#### Exercise objective:
Nothing but the lines from the one with "fault (c : Code)" down to the one with "if s.priReqs.contains k" should be returned, exactly and with both ends included, from the material below.

===== Supplied material =====

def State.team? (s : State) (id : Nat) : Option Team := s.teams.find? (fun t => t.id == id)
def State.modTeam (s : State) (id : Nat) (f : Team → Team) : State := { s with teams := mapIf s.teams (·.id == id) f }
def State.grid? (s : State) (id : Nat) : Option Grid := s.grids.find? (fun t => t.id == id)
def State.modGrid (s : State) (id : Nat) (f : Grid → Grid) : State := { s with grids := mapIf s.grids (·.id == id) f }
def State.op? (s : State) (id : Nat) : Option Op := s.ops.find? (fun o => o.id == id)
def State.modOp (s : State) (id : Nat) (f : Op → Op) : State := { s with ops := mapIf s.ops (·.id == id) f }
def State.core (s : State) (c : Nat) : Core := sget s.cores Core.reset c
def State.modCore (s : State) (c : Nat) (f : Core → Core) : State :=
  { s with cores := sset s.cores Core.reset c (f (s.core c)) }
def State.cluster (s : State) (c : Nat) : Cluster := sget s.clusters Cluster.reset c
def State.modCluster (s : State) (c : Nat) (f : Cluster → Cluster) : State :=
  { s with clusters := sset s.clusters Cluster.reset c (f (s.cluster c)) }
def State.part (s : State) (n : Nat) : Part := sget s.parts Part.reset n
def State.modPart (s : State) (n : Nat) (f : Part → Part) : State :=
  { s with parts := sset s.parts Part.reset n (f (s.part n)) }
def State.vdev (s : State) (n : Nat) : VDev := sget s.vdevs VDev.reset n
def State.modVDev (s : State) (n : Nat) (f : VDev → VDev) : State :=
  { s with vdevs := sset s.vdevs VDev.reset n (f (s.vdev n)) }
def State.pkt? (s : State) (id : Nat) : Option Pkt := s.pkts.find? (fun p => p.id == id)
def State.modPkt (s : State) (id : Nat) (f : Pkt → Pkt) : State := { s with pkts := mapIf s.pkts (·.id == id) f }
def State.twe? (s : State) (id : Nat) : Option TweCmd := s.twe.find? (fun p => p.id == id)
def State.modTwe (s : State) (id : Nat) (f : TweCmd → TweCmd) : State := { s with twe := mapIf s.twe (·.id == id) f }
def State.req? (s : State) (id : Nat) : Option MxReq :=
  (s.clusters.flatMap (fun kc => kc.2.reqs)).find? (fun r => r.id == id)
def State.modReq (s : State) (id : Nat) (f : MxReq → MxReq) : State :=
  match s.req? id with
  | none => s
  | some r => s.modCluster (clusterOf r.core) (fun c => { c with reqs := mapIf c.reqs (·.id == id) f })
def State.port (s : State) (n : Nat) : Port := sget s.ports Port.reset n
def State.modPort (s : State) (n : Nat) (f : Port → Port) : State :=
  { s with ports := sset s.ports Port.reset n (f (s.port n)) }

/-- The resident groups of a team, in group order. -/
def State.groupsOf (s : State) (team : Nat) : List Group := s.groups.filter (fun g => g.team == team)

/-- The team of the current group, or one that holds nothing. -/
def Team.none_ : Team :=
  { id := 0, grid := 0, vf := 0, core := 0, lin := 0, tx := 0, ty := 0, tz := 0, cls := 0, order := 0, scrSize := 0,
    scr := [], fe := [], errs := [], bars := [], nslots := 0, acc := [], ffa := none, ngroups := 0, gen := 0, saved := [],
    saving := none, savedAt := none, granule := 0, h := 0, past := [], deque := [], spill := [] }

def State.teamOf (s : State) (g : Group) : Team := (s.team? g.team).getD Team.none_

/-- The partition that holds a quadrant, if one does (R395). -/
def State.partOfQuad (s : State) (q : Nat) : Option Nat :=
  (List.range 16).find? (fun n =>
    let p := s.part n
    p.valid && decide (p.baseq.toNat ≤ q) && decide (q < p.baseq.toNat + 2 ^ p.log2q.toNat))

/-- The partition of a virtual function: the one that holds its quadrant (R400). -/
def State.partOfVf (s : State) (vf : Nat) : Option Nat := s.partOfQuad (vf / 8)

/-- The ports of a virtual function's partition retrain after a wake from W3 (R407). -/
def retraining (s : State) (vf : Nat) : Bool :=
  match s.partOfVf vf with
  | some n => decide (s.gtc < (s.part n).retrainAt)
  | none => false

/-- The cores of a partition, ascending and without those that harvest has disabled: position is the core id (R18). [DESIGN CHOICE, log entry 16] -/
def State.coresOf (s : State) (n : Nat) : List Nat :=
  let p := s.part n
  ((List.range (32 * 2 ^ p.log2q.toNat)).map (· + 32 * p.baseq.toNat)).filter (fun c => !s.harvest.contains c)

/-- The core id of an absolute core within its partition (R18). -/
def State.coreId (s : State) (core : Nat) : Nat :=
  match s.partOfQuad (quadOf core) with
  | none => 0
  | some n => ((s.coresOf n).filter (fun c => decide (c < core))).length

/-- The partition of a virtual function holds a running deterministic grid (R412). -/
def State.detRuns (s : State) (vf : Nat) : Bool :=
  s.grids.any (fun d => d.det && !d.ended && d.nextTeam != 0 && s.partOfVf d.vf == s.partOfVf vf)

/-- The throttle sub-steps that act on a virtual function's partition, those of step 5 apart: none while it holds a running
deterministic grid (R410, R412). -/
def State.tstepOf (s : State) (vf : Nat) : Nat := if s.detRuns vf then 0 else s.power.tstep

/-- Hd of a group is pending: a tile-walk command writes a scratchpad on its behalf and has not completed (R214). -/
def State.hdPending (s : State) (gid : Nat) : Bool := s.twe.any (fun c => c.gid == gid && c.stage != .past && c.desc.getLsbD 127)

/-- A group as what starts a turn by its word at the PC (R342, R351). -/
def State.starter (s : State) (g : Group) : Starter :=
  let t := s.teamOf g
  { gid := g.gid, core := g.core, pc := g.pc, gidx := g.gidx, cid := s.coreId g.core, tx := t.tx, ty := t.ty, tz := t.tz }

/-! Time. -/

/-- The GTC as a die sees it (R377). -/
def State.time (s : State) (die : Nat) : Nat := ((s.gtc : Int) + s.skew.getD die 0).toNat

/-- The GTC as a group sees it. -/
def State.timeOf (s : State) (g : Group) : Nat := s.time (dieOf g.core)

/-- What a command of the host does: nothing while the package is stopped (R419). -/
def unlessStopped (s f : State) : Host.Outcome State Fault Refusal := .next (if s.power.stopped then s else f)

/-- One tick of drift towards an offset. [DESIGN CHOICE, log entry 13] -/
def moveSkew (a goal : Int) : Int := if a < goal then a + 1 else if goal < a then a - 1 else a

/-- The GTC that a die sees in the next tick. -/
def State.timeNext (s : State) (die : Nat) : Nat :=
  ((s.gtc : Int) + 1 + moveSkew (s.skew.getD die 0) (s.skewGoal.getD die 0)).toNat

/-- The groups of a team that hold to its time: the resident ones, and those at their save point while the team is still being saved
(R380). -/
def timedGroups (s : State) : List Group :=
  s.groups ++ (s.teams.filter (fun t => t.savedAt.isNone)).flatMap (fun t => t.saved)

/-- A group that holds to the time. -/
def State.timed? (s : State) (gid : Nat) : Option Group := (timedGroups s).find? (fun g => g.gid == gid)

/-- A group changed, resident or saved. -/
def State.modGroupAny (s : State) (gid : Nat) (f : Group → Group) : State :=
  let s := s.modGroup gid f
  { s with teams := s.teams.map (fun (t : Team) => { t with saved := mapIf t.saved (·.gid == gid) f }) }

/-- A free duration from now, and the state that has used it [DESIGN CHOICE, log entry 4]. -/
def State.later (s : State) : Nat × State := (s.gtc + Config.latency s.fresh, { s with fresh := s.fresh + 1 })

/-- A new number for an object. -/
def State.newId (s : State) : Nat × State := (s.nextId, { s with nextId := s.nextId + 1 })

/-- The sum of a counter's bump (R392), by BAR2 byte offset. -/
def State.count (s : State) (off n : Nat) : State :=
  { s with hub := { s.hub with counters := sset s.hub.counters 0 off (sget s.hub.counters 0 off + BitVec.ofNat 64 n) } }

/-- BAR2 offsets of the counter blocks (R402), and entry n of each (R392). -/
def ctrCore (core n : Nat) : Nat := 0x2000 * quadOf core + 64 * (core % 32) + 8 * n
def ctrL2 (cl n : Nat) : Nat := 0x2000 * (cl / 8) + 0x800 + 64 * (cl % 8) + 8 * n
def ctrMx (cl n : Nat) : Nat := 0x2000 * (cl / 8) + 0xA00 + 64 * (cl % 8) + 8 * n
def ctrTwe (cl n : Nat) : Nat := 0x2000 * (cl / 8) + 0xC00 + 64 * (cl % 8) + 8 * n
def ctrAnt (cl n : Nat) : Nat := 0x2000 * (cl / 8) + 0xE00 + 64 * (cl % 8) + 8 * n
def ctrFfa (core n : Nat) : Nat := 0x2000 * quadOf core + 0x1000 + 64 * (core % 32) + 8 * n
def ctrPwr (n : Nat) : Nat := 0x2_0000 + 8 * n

=====
===== Supplied material =====

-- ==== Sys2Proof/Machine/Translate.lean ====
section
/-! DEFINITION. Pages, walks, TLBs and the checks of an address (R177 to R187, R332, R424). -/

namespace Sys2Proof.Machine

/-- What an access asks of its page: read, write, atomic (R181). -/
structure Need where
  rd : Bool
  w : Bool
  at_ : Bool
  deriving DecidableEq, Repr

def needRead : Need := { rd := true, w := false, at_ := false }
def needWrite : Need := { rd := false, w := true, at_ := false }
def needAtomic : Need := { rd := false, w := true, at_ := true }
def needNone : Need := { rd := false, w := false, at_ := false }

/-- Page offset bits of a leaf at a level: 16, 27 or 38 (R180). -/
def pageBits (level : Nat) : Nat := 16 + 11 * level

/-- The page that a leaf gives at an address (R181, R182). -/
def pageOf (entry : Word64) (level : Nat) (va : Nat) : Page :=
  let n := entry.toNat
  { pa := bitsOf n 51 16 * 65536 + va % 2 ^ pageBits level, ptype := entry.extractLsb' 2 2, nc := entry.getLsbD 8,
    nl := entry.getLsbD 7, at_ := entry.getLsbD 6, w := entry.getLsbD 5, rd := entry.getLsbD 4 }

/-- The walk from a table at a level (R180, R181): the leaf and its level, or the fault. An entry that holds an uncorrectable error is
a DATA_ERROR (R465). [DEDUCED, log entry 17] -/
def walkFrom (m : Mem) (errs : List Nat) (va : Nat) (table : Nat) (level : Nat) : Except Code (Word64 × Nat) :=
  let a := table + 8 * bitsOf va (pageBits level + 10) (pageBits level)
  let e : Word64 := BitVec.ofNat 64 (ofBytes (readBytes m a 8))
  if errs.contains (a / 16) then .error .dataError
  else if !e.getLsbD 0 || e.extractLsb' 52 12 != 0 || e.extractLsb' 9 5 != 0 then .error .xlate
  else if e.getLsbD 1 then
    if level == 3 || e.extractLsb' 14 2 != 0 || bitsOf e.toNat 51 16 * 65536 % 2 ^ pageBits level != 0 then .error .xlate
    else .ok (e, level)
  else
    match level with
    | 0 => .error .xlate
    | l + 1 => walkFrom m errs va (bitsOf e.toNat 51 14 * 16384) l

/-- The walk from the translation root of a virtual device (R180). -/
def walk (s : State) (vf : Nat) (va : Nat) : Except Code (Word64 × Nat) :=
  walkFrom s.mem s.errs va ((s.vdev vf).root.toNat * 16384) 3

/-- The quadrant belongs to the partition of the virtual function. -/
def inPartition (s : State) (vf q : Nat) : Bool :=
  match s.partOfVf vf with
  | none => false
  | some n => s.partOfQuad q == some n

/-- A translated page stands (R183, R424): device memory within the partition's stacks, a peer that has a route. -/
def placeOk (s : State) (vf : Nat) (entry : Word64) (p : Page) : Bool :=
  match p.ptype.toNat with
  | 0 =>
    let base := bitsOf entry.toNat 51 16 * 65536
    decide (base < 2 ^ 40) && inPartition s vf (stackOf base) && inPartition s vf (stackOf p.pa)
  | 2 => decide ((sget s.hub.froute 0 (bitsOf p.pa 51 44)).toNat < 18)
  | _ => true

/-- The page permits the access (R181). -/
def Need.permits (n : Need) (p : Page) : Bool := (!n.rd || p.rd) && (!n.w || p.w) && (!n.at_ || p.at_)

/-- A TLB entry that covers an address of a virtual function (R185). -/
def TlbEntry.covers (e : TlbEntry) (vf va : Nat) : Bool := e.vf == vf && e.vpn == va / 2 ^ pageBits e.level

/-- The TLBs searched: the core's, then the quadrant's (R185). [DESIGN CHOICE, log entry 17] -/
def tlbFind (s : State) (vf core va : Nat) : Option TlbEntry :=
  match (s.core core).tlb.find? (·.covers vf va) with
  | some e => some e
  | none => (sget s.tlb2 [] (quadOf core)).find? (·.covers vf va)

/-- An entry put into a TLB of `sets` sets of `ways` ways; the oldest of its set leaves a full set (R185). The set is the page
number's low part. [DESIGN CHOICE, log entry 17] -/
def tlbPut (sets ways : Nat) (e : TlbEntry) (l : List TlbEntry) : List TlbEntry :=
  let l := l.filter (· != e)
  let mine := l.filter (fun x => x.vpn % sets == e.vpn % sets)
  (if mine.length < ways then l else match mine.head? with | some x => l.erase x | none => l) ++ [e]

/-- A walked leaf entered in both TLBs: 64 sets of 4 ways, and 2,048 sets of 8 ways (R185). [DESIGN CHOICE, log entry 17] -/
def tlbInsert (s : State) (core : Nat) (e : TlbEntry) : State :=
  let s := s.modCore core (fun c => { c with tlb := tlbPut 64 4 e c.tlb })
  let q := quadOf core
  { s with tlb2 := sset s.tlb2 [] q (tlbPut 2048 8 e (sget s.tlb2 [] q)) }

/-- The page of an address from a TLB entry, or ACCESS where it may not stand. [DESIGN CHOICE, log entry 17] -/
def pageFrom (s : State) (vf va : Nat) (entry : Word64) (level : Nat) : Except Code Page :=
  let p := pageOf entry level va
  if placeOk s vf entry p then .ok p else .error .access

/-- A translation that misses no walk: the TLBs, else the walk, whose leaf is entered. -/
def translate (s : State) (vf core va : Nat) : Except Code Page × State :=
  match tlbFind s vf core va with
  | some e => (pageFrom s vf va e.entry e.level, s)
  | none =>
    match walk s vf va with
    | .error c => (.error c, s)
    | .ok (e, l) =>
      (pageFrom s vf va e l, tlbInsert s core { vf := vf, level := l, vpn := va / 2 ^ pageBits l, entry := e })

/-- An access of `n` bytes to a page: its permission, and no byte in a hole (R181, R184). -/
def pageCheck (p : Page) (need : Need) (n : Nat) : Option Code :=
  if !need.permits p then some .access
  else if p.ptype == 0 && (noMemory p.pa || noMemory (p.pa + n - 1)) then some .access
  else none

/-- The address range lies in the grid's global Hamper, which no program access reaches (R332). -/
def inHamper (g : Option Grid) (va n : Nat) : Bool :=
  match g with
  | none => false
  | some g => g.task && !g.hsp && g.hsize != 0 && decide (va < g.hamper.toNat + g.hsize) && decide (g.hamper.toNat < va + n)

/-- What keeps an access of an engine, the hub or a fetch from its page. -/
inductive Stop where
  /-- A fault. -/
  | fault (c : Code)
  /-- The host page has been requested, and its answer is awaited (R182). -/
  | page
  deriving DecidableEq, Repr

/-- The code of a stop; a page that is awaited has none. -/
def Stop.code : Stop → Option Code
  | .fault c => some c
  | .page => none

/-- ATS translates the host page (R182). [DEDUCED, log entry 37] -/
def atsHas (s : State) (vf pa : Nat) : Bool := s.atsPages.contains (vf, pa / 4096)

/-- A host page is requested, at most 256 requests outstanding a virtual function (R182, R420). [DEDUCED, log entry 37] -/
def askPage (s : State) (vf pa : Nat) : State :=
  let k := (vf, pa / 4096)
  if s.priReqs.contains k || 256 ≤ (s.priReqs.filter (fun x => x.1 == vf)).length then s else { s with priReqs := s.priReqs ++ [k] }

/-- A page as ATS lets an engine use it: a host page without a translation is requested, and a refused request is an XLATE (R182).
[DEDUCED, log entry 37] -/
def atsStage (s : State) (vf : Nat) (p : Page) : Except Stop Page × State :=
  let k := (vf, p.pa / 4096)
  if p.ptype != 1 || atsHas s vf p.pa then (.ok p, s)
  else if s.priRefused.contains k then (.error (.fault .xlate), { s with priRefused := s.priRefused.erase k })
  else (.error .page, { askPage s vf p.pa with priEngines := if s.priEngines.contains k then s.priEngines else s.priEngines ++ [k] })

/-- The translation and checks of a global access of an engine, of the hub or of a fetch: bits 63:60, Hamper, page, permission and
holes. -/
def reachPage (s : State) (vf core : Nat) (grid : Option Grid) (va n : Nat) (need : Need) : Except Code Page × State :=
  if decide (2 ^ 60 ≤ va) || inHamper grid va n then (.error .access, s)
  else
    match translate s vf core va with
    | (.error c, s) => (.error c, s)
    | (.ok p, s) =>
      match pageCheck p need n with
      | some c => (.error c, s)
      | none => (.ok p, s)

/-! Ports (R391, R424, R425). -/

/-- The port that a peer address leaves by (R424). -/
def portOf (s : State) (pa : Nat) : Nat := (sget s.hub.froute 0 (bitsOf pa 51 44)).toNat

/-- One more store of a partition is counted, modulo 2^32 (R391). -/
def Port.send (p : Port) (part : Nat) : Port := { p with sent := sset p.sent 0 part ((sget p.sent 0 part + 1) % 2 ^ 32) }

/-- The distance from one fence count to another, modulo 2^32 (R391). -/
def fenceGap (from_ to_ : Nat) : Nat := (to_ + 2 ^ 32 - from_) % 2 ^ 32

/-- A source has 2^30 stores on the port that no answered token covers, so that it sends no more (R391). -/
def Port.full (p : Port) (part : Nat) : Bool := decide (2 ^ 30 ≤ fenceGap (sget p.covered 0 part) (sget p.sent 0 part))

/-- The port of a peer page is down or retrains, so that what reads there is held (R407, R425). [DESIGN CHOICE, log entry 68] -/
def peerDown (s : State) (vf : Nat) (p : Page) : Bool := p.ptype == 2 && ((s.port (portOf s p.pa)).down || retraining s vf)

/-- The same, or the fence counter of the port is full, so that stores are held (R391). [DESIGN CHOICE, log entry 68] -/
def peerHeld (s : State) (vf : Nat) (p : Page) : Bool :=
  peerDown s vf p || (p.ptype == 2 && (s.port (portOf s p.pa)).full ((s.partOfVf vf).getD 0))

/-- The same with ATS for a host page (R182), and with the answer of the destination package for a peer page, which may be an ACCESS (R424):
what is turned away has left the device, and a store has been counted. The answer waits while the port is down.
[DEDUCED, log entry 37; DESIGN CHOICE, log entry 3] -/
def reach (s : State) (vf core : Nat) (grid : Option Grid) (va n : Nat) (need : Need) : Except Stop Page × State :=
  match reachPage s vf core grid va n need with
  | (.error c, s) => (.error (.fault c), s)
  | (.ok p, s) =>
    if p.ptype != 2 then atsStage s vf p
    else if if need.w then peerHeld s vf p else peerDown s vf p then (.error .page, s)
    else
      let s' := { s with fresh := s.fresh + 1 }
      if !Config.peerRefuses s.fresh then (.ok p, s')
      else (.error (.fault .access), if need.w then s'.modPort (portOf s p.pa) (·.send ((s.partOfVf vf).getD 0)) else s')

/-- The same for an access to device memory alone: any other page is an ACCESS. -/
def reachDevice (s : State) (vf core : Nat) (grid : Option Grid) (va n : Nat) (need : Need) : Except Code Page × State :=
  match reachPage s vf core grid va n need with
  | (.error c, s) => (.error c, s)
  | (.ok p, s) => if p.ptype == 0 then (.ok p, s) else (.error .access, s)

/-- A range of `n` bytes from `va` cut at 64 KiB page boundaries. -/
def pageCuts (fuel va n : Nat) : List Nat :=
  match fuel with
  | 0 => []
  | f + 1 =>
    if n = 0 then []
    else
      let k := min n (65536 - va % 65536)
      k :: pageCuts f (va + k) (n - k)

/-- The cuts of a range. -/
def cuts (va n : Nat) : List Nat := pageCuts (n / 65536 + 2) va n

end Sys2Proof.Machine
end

=====

#### Solution to the problem:
  | fault (c : Code)
  /-- The host page has been requested, and its answer is awaited (R182). -/
  | page
  deriving DecidableEq, Repr

/-- The code of a stop; a page that is awaited has none. -/
def Stop.code : Stop → Option Code
  | .fault c => some c
  | .page => none

/-- ATS translates the host page (R182). [DEDUCED, log entry 37] -/
def atsHas (s : State) (vf pa : Nat) : Bool := s.atsPages.contains (vf, pa / 4096)

/-- A host page is requested, at most 256 requests outstanding a virtual function (R182, R420). [DEDUCED, log entry 37] -/
def askPage (s : State) (vf pa : Nat) : State :=
  let k := (vf, pa / 4096)
  if s.priReqs.contains k || 256 ≤ (s.priReqs.filter (fun x => x.1 == vf)).length then s else { s with priReqs := s.priReqs ++ [k] }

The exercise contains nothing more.